===== Exercise inputs =====
-- ==== Sys2Proof/Laws/KeepsContexts.lean ====
section
/-! SUPPORT. What every operation of Machine/Contexts.lean keeps (Laws/Sound.lean). -/

namespace Sys2Proof.Machine

variable {q_ : List Instr} {k_ : Nat}

theorem syncCore_sound (s : State) (n : Nat) (c : Nat) (code : Nat) (arg : Nat) (hs_ : Sound q_ k_ s) :
    Sound q_ k_ (syncCore s n c code arg) := by
  unfold syncCore
  try dsimp only
  repeat' (first
    | with_reducible assumption
    | with_reducible apply injectAt_sound
    | with_reducible apply Sound.ite
    | with_reducible apply Sound.foldl
    | with_reducible apply Sound.foldl_fst
    | intro _
    | split
    | (simp only [Sound.lit]; with_reducible apply Sound.parts))

theorem syncAll_sound (s : State) (n : Nat) (code : Nat) (arg : Nat) (hs_ : Sound q_ k_ s) :
    Sound q_ k_ (syncAll s n code arg) := by
  unfold syncAll
  try dsimp only
  repeat' (first
    | with_reducible assumption
    | with_reducible apply syncCore_sound
    | with_reducible apply Sound.ite
    | with_reducible apply Sound.foldl
    | with_reducible apply Sound.foldl_fst
    | intro _
    | split
    | (simp only [Sound.lit]; with_reducible apply Sound.parts))

theorem syncCtl_sound (s : State) (n : Nat) (c : Nat) (code : Nat) (arg : Nat) (hs_ : Sound q_ k_ s) :
    Sound q_ k_ (syncCtl s n c code arg) := by
  unfold syncCtl
  try dsimp only
  repeat' (first
    | with_reducible assumption
    | with_reducible apply injectAt_sound
    | with_reducible apply Sound.ite
    | with_reducible apply Sound.foldl
    | with_reducible apply Sound.foldl_fst
    | intro _
    | split
    | (simp only [Sound.lit]; with_reducible apply Sound.parts))

theorem setCtxState_sound (s : State) (n : Nat) (v : Nat) (hs_ : Sound q_ k_ s) :
    Sound q_ k_ (setCtxState s n v) := by
  unfold setCtxState
  try dsimp only
  repeat' (first
    | with_reducible assumption
    | with_reducible apply setCsrFld_sound
    | with_reducible apply Sound.ite
    | with_reducible apply Sound.foldl
    | with_reducible apply Sound.foldl_fst
    | intro _
    | split
    | (simp only [Sound.lit]; with_reducible apply Sound.parts))

theorem nextPair_sound {s : State} {n : Nat} {x0_ : State} (e_ : nextPair s n = some x0_) (hs_ : Sound q_ k_ s) :
    Sound q_ k_ x0_ := by
  unfold nextPair at e_
  try dsimp only at e_
  repeat' (first
    | with_reducible assumption
    | with_reducible apply setCsrFld_sound
    | with_reducible apply Sound.ite
    | with_reducible apply Sound.foldl
    | with_reducible apply Sound.foldl_fst
    | intro _
    | (simp only [Option.map_eq_some_iff] at e_; obtain ⟨_, _, e_⟩ := e_; subst e_)
    | split at e_
    | (cases e_; done)
    | (injection e_ with e_; subst e_)
    | (injection e_ with e_; injection e_ with e_; subst e_)
    | split
    | (simp only [Sound.lit]; with_reducible apply Sound.parts))

theorem dropOld_sound (s : State) (c : Nat) (hs_ : Sound q_ k_ s) :
    Sound q_ k_ (dropOld s c) := by
  unfold dropOld
  try dsimp only
  repeat' (first
    | with_reducible assumption
    | with_reducible apply completeReq_sound
    | with_reducible apply updCore_sound
    | with_reducible apply Sound.ite
    | with_reducible apply Sound.foldl
    | with_reducible apply Sound.foldl_fst
    | intro _
    | split
    | (simp only [Sound.lit]; with_reducible apply Sound.parts))

theorem setPair_sound (s : State) (c : Nat) (ctx : Nat) (gen : Nat) (hs_ : Sound q_ k_ s) :
    Sound q_ k_ (setPair s c ctx gen) := by
  unfold setPair
  try dsimp only
  repeat' (first
    | with_reducible assumption
    | with_reducible apply updCore_sound
    | with_reducible apply Sound.ite
    | with_reducible apply Sound.foldl
    | with_reducible apply Sound.foldl_fst
    | intro _
    | split
    | (simp only [Sound.lit]; with_reducible apply Sound.parts))

theorem pairToCores_sound (s : State) (n : Nat) (hs_ : Sound q_ k_ s) :
    Sound q_ k_ (pairToCores s n) := by
  unfold pairToCores
  try dsimp only
  repeat' (first
    | with_reducible assumption
    | with_reducible apply setPair_sound
    | with_reducible apply dropOld_sound
    | with_reducible apply Sound.ite
    | with_reducible apply Sound.foldl
    | with_reducible apply Sound.foldl_fst
    | intro _
    | split
    | (simp only [Sound.lit]; with_reducible apply Sound.parts))

theorem contextIdQuiet_sound (b : Nat) (s : State) (hs_ : Sound q_ k_ s) :
    Sound q_ k_ (contextIdQuiet b s) := by
  unfold contextIdQuiet
  try dsimp only
  repeat' (first
    | with_reducible assumption
    | with_reducible apply updFun_sound
    | with_reducible apply Sound.ite
    | with_reducible apply Sound.foldl
    | with_reducible apply Sound.foldl_fst
    | intro _
    | split
    | (simp only [Sound.lit]; with_reducible apply Sound.parts))

theorem sendDispatch_sound (s : State) (n : Nat) (r : HReq) (hs_ : Sound q_ k_ s) :
    Sound q_ k_ (sendDispatch s n r) := by
  unfold sendDispatch
  try dsimp only
  repeat' (first
    | with_reducible assumption
    | with_reducible apply setReq_sound
    | with_reducible apply updFun_sound
    | with_reducible apply injectEdge_sound
    | with_reducible apply Sound.ite
    | with_reducible apply Sound.foldl
    | with_reducible apply Sound.foldl_fst
    | intro _
    | split
    | (simp only [Sound.lit]; with_reducible apply Sound.parts))

theorem queueSwitch_sound (s : State) (n : Nat) (sw : Switch) (hs_ : Sound q_ k_ s) :
    Sound q_ k_ (queueSwitch s n sw) := by
  unfold queueSwitch
  try dsimp only
  repeat' (first
    | with_reducible assumption
    | with_reducible apply updFun_sound
    | with_reducible apply Sound.ite
    | with_reducible apply Sound.foldl
    | with_reducible apply Sound.foldl_fst
    | intro _
    | split
    | (simp only [Sound.lit]; with_reducible apply Sound.parts))

theorem runGo_sound (s : State) (n : Nat) (ser : Nat) (hs_ : Sound q_ k_ s) :
    Sound q_ k_ (runGo s n ser) := by
  unfold runGo
  try dsimp only
  repeat' (first
    | with_reducible assumption
    | with_reducible apply finishReq_sound
    | with_reducible apply satCsrFld_sound
    | with_reducible apply queueSwitch_sound
    | with_reducible apply setReq_sound
    | with_reducible apply sendDispatch_sound
    | with_reducible apply Sound.ite
    | with_reducible apply Sound.foldl
    | with_reducible apply Sound.foldl_fst
    | intro _
    | split
    | (simp only [Sound.lit]; with_reducible apply Sound.parts))

theorem runCmd_sound (n : Nat) (r : Nat) (s : State) (hs_ : Sound q_ k_ s) :
    Sound q_ k_ (runCmd n r s) := by
  unfold runCmd
  try dsimp only
  repeat' (first
    | with_reducible assumption
    | with_reducible apply intake_sound
    | with_reducible apply runGo_sound
    | with_reducible apply Sound.ite
    | with_reducible apply Sound.foldl
    | with_reducible apply Sound.foldl_fst
    | intro _
    | split
    | (simp only [Sound.lit]; with_reducible apply Sound.parts))

theorem landNotice_sound (s : State) (n : Nat) (tag : Nat) (w0 : Word) (w1 : Word) (hs_ : Sound q_ k_ s) :
    Sound q_ k_ (landNotice s n tag w0 w1) := by
  unfold landNotice
  try dsimp only
  repeat' (first
    | with_reducible assumption
    | with_reducible apply injectAt_sound
    | with_reducible apply Sound.ite
    | with_reducible apply Sound.foldl
    | with_reducible apply Sound.foldl_fst
    | intro _
    | split
    | (simp only [Sound.lit]; with_reducible apply Sound.parts))

theorem sendStart_sound (s : State) (n : Nat) (c : SeedCtl) (hs_ : Sound q_ k_ s) :
    Sound q_ k_ (sendStart s n c) := by
  unfold sendStart
  try dsimp only
  repeat' (first
    | with_reducible assumption
    | with_reducible apply syncAll_sound
    | with_reducible apply setCsrFld_sound
    | with_reducible apply setCtxState_sound
    | with_reducible apply updFun_sound
    | with_reducible apply landNotice_sound
    | with_reducible apply finishReq_sound
    | with_reducible apply Sound.ite
    | with_reducible apply Sound.foldl
    | with_reducible apply Sound.foldl_fst
    | intro _
    | split
    | (simp only [Sound.lit]; with_reducible apply Sound.parts))

theorem trySendStart_sound (s : State) (n : Nat) (hs_ : Sound q_ k_ s) :
    Sound q_ k_ (trySendStart s n) := by
  unfold trySendStart
  try dsimp only
  repeat' (first
    | with_reducible assumption
    | with_reducible apply sendStart_sound
    | with_reducible apply sendDispatch_sound
    | with_reducible apply Sound.ite
    | with_reducible apply Sound.foldl
    | with_reducible apply Sound.foldl_fst
    | intro _
    | split
    | (simp only [Sound.lit]; with_reducible apply Sound.parts))

theorem dispatchRetry_sound (n : Nat) (ser : Nat) (s : State) (hs_ : Sound q_ k_ s) :
    Sound q_ k_ (dispatchRetry n ser s) := by
  unfold dispatchRetry
  try dsimp only
  repeat' (first
    | with_reducible assumption
    | with_reducible apply trySendStart_sound
    | with_reducible apply finishReq_sound
    | with_reducible apply sendDispatch_sound
    | with_reducible apply Sound.ite
    | with_reducible apply Sound.foldl
    | with_reducible apply Sound.foldl_fst
    | intro _
    | split
    | (simp only [Sound.lit]; with_reducible apply Sound.parts))

theorem afterLand_sound (s : State) (c : Nat) (hs_ : Sound q_ k_ s) :
    Sound q_ k_ (afterLand s c) := by
  unfold afterLand
  try dsimp only
  repeat' (first
    | with_reducible assumption
    | with_reducible apply trySendStart_sound
    | with_reducible apply Sound.ite
    | with_reducible apply Sound.foldl
    | with_reducible apply Sound.foldl_fst
    | intro _
    | split
    | (simp only [Sound.lit]; with_reducible apply Sound.parts))

theorem writeNode_sound (s : State) (n : Nat) (base : Nat) (pw : Nat) (h : Nat) (x : List Word) (hs_ : Sound q_ k_ s) :
    Sound q_ k_ (writeNode s n base pw h x) := by
  unfold writeNode
  try dsimp only
  repeat' (first
    | with_reducible assumption
    | with_reducible apply updPlot_sound
    | with_reducible apply setNode_sound
    | with_reducible apply Sound.ite
    | with_reducible apply Sound.foldl
    | with_reducible apply Sound.foldl_fst
    | intro _
    | split
    | (simp only [Sound.lit]; with_reducible apply Sound.parts))

theorem clearSheaves_sound (s : State) (n : Nat) (hs_ : Sound q_ k_ s) :
    Sound q_ k_ (clearSheaves s n) := by
  unfold clearSheaves
  try dsimp only
  repeat' (first
    | with_reducible assumption
    | with_reducible apply updPlot_sound
    | with_reducible apply clearNodes_sound
    | with_reducible apply updFun_sound
    | with_reducible apply Sound.ite
    | with_reducible apply Sound.foldl
    | with_reducible apply Sound.foldl_fst
    | intro _
    | split
    | (simp only [Sound.lit]; with_reducible apply Sound.parts))

theorem writeSheaves_sound (s : State) (n : Nat) (i : Img) (base : Nat) (hs_ : Sound q_ k_ s) :
    Sound q_ k_ (writeSheaves s n i base) := by
  unfold writeSheaves
  try dsimp only
  repeat' (first
    | with_reducible assumption
    | with_reducible apply writeNode_sound
    | with_reducible apply updPlot_sound
    | with_reducible apply updFun_sound
    | with_reducible apply Sound.ite
    | with_reducible apply Sound.foldl
    | with_reducible apply Sound.foldl_fst
    | intro _
    | split
    | (simp only [Sound.lit]; with_reducible apply Sound.parts))

theorem writeSeats_sound (s : State) (n : Nat) (i : Img) (base : Nat) (hs_ : Sound q_ k_ s) :
    Sound q_ k_ (writeSeats s n i base) := by
  unfold writeSeats
  try dsimp only
  repeat' (first
    | with_reducible assumption
    | with_reducible apply updCore_sound
    | with_reducible apply Sound.ite
    | with_reducible apply Sound.foldl
    | with_reducible apply Sound.foldl_fst
    | intro _
    | split
    | (simp only [Sound.lit]; with_reducible apply Sound.parts))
=====
**Problem requirements**
Find the word "code" in the entries above and gather every line that holds it.

**Task response**
theorem syncCore_sound (s : State) (n : Nat) (c : Nat) (code : Nat) (arg : Nat) (hs_ : Sound q_ k_ s) :
    Sound q_ k_ (syncCore s n c code arg) := by
theorem syncAll_sound (s : State) (n : Nat) (code : Nat) (arg : Nat) (hs_ : Sound q_ k_ s) :
    Sound q_ k_ (syncAll s n code arg) := by
theorem syncCtl_sound (s : State) (n : Nat) (c : Nat) (code : Nat) (arg : Nat) (hs_ : Sound q_ k_ s) :
    Sound q_ k_ (syncCtl s n c code arg) := by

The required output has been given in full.